Your answer should be only the lines below from the one with "complete; and no" to the one with "p.held.isNone && p.formed && h.reOps.all", repeated exactly, ends included.

[AVAILABLE DATA]

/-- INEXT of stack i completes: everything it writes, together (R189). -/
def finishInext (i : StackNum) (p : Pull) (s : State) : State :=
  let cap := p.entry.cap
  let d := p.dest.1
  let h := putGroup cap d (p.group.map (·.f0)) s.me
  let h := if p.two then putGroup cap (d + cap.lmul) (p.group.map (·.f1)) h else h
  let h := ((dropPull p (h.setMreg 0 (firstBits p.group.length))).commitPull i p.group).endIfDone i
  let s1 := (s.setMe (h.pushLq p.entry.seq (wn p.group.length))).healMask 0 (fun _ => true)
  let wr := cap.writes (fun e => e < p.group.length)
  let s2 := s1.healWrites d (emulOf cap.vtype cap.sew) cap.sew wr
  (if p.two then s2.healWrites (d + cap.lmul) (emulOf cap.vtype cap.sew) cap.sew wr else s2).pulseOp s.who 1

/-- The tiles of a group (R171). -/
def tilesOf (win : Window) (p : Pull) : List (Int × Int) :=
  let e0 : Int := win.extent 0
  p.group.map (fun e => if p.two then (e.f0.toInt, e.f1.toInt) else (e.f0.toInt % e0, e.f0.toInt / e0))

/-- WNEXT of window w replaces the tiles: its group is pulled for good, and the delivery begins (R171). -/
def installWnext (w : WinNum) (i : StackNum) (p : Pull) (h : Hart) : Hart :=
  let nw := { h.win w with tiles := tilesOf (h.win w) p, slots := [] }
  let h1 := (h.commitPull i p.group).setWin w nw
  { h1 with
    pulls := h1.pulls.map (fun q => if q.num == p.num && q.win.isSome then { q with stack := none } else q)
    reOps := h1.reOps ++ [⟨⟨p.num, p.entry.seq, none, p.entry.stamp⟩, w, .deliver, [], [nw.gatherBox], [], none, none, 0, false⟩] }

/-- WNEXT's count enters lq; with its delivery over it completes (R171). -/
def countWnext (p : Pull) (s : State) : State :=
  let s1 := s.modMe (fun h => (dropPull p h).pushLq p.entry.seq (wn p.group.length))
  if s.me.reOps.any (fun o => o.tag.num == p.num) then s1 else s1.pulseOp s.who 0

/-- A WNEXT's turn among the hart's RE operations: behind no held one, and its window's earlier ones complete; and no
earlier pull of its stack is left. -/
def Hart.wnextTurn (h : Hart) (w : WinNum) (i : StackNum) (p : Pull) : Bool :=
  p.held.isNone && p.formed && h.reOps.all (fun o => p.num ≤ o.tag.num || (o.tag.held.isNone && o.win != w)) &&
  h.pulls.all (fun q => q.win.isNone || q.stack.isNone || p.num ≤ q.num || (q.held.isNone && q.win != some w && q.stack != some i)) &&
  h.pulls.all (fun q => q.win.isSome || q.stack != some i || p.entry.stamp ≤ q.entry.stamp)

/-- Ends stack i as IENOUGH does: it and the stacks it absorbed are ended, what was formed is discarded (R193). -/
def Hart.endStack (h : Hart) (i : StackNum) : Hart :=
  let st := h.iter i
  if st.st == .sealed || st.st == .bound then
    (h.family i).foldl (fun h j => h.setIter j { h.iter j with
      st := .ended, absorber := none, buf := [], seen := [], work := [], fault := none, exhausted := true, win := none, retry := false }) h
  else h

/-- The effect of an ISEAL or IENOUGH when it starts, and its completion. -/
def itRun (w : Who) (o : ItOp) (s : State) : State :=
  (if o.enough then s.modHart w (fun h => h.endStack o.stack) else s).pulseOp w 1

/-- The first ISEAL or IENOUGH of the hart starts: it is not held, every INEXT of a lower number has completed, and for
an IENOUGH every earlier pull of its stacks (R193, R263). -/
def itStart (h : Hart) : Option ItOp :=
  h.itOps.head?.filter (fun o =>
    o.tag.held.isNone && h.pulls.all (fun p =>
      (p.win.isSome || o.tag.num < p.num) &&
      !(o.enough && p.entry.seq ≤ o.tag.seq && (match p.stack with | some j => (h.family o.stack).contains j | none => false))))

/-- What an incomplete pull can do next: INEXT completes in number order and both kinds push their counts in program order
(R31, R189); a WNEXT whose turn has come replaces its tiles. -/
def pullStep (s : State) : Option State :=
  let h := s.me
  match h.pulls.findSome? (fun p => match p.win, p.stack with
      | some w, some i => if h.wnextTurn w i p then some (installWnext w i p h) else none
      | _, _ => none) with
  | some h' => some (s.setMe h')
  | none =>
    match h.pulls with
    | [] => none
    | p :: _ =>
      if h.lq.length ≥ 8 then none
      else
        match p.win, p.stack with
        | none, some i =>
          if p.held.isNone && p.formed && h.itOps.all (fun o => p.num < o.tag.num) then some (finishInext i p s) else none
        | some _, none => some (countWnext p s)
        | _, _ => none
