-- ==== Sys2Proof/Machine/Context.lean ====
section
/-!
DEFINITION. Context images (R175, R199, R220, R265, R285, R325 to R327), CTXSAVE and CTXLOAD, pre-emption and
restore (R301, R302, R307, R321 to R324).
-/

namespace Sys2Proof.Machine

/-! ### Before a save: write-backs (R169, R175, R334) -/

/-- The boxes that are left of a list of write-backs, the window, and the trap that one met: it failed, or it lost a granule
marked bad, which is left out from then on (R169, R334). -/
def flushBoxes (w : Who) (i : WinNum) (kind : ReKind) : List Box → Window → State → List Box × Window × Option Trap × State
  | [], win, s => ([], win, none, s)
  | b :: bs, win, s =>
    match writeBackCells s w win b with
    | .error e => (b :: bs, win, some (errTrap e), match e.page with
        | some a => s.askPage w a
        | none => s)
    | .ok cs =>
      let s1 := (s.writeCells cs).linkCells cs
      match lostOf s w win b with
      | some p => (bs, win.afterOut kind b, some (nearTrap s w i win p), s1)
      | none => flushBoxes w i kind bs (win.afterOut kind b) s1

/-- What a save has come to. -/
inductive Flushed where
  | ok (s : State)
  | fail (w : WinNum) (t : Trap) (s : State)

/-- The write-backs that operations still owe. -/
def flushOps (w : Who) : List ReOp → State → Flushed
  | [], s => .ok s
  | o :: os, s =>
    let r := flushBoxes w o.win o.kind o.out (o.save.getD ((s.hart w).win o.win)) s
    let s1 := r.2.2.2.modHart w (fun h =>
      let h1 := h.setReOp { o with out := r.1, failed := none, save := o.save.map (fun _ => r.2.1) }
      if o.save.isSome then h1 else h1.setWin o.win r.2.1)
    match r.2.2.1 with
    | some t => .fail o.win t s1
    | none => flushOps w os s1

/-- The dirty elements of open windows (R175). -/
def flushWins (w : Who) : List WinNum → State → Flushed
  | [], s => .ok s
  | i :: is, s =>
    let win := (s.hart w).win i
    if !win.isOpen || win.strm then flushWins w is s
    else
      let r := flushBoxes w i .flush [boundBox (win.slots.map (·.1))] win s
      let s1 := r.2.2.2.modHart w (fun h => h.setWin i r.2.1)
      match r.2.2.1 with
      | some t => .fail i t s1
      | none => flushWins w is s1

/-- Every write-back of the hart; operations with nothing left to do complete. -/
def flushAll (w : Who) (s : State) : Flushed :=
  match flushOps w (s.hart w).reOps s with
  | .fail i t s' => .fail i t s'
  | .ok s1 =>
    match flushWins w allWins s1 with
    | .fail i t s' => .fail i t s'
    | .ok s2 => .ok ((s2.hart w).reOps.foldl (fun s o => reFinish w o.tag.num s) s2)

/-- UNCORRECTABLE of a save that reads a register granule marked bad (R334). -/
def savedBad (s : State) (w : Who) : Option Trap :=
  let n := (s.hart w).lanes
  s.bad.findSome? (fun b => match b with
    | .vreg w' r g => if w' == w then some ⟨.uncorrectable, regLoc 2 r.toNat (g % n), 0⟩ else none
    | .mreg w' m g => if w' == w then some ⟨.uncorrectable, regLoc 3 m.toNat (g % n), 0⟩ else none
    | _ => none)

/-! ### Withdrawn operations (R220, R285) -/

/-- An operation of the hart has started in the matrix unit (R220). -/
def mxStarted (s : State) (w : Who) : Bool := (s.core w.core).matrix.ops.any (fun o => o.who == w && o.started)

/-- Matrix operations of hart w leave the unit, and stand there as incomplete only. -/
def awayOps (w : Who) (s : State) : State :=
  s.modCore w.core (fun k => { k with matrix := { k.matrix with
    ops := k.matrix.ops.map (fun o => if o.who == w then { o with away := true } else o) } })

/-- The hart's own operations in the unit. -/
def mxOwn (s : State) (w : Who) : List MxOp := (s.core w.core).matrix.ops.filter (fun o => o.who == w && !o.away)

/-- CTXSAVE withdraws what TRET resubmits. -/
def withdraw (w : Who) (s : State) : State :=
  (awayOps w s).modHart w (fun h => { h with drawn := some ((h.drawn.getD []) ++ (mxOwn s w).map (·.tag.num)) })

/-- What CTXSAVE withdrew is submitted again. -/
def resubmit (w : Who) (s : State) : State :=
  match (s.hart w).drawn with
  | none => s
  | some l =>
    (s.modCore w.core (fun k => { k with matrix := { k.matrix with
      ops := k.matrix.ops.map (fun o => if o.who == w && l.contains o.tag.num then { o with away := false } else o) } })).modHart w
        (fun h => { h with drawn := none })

[/AVAILABLE DATA]

→ EXERCISE SOLUTION
/-- A WNEXT's turn among the hart's RE operations: behind no held one, and its window's earlier ones complete; and no
earlier pull of its stack is left. -/
def Hart.wnextTurn (h : Hart) (w : WinNum) (i : StackNum) (p : Pull) : Bool :=
  p.held.isNone && p.formed && h.reOps.all (fun o => p.num ≤ o.tag.num || (o.tag.held.isNone && o.win != w)) &&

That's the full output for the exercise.